-- ==== Sys2Proof/Tests/Slice0.lean ====
section
/-! SUPPORT. Tests/Slice0.lean: tests of the model. Expected values are those of 95_test_vectors.md (the vector's id stands in each
comment) or worked out by hand from the rule named; the words are written out from the patterns of 30_encoding.md R51. Then a
witness for the hypotheses of every statement that has some. -/

namespace Sys2Proof.Tests

open Sys2Proof Sys2Proof.Machine Sys2Proof.Claims

/-! ## Well-formed words: one ill-formed neighbour for each digit the map checks (R53) -/

theorem test_wellFormed_accepts : wellFormed 0x00EE#16 = true ∧ wellFormed 0x8124#16 = true ∧ wellFormed 0xF265#16 = true := by decide

theorem test_illFormed_group0 : wellFormed 0x0123#16 = false ∧ wellFormed 0x00E1#16 = false := by decide

theorem test_illFormed_group5 : wellFormed 0x5121#16 = false := by decide

theorem test_illFormed_group8 : wellFormed 0x8128#16 = false ∧ wellFormed 0x812F#16 = false := by decide

theorem test_illFormed_group9 : wellFormed 0x9121#16 = false := by decide

theorem test_illFormed_groupE : wellFormed 0xE1A2#16 = false := by decide

theorem test_illFormed_groupF : wellFormed 0xF1FF#16 = false := by decide

/-! ## Decoding: a word of every instruction, and the words that are refused -/

theorem test_decode_group0 : decode 0b0000000000000000#16 = .ok .nop ∧ decode 0b0000000011100000#16 = .ok .cls ∧
    decode 0b0000000011101110#16 = .ok .ret ∧ decode 0x0123#16 = .error (.unimplementedOpcode 0x0123#16) := by decide

theorem test_decode_addresses : decode 0b0001001000110100#16 = .ok (.jp 0x234#12) ∧ decode 0b0010001100010000#16 = .ok (.call 0x310#12) ∧
    decode 0b1010001100000000#16 = .ok (.ldI 0x300#12) ∧ decode 0b1011111111111111#16 = .ok (.jpV0 0xFFF#12) := by decide

theorem test_decode_immediates : decode 0b0011001101000010#16 = .ok (.seByte 0x3#4 0x42#8) ∧
    decode 0b0100001101000010#16 = .ok (.sneByte 0x3#4 0x42#8) ∧ decode 0b0110101000111111#16 = .ok (.ldByte 0xA#4 0x3F#8) ∧
    decode 0b0111000111111111#16 = .ok (.addByte 0x1#4 0xFF#8) ∧ decode 0b1100001100001111#16 = .ok (.rnd 0x3#4 0x0F#8) := by decide

theorem test_decode_register_skips : decode 0b0101000100100000#16 = .ok (.seReg 0x1#4 0x2#4) ∧
    decode 0b1001000100100000#16 = .ok (.sneReg 0x1#4 0x2#4) ∧ decode 0x5121#16 = .error (.unimplementedOpcode 0x5121#16) ∧
    decode 0x9121#16 = .error (.unimplementedOpcode 0x9121#16) := by decide

theorem test_decode_alu : decode 0b1000000100100000#16 = .ok (.ldReg 0x1#4 0x2#4) ∧ decode 0b1000000100100001#16 = .ok (.orReg 0x1#4 0x2#4) ∧
    decode 0b1000000100100010#16 = .ok (.andReg 0x1#4 0x2#4) ∧ decode 0b1000000100100011#16 = .ok (.xorReg 0x1#4 0x2#4) ∧
    decode 0b1000000100100100#16 = .ok (.addReg 0x1#4 0x2#4) := by decide

theorem test_decode_alu_flags : decode 0b1000000100100101#16 = .ok (.subReg 0x1#4 0x2#4) ∧ decode 0b1000000100100110#16 = .ok (.shr 0x1#4 0x2#4) ∧
    decode 0b1000000100100111#16 = .ok (.subnReg 0x1#4 0x2#4) ∧ decode 0b1000000100101110#16 = .ok (.shl 0x1#4 0x2#4) ∧
    decode 0x8128#16 = .error (.unimplementedOpcode 0x8128#16) := by decide

theorem test_decode_draw : decode 0b1101101010110001#16 = .ok (.drw 0xA#4 0xB#4 0x1#4) ∧ decode 0xD120#16 = .ok (.drw 0x1#4 0x2#4 0x0#4) := by decide

theorem test_decode_keys : decode 0b1110001110011110#16 = .ok (.skp 0x3#4) ∧ decode 0b1110001110100001#16 = .ok (.sknp 0x3#4) ∧
    decode 0xE1A2#16 = .error (.unimplementedOpcode 0xE1A2#16) := by decide

theorem test_decode_timers : decode 0b1111010000000111#16 = .ok (.ldVxDt 0x4#4) ∧ decode 0b1111001100001010#16 = .ok (.ldVxK 0x3#4) ∧
    decode 0b1111001100010101#16 = .ok (.ldDtVx 0x3#4) ∧ decode 0b1111001100011000#16 = .ok (.ldStVx 0x3#4) := by decide

theorem test_decode_index : decode 0b1111001000011110#16 = .ok (.addI 0x2#4) ∧ decode 0b1111101000101001#16 = .ok (.ldF 0xA#4) ∧
    decode 0b1111000000110011#16 = .ok (.ldB 0x0#4) ∧ decode 0b1111001001010101#16 = .ok (.storeRegs 0x2#4) ∧
    decode 0b1111001001100101#16 = .ok (.loadRegs 0x2#4) ∧ decode 0xF1FF#16 = .error (.unimplementedOpcode 0xF1FF#16) := by decide

theorem test_decode_bytes : decodeBytes [0x12, 0x34, 0xFF] = .ok (.jp 0x234#12, [0xFF]) ∧ decodeBytes [0x12] = .error .tooShort ∧
    decodeTableWord 16 0x8124 = some (.addReg 0x1#4 0x2#4) ∧ decodeTableWord 16 0x5121 = none := by decide

/-! ## One step on small states -/

/-- The state after the word is fetched and run from `s` (at 0x200, unless `s` has another PC), if a step gives one. -/
def after (s : State) (w : Nat) : Option State :=
  match step (s.withFetchWord 16 w) with
  | .next t => some t
  | _ => none

/-- Reset, with one register set. -/
def r1 (x : RegIdx) (a : Byte) : State := State.reset.setReg x a

/-- Reset, with two registers set. -/
def r2 (x : RegIdx) (a : Byte) (y : RegIdx) (b : Byte) : State := (r1 x a).setReg y b

/-- Reset, with I set. -/
def atI (a : Word) : State := State.reset.setI a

* * * *

Scan the material above for the word "step", and copy every line in which it is found.

/-! ## One step on small states -/
/-- The state after the word is fetched and run from `s` (at 0x200, unless `s` has another PC), if a step gives one. -/
  match step (s.withFetchWord 16 w) with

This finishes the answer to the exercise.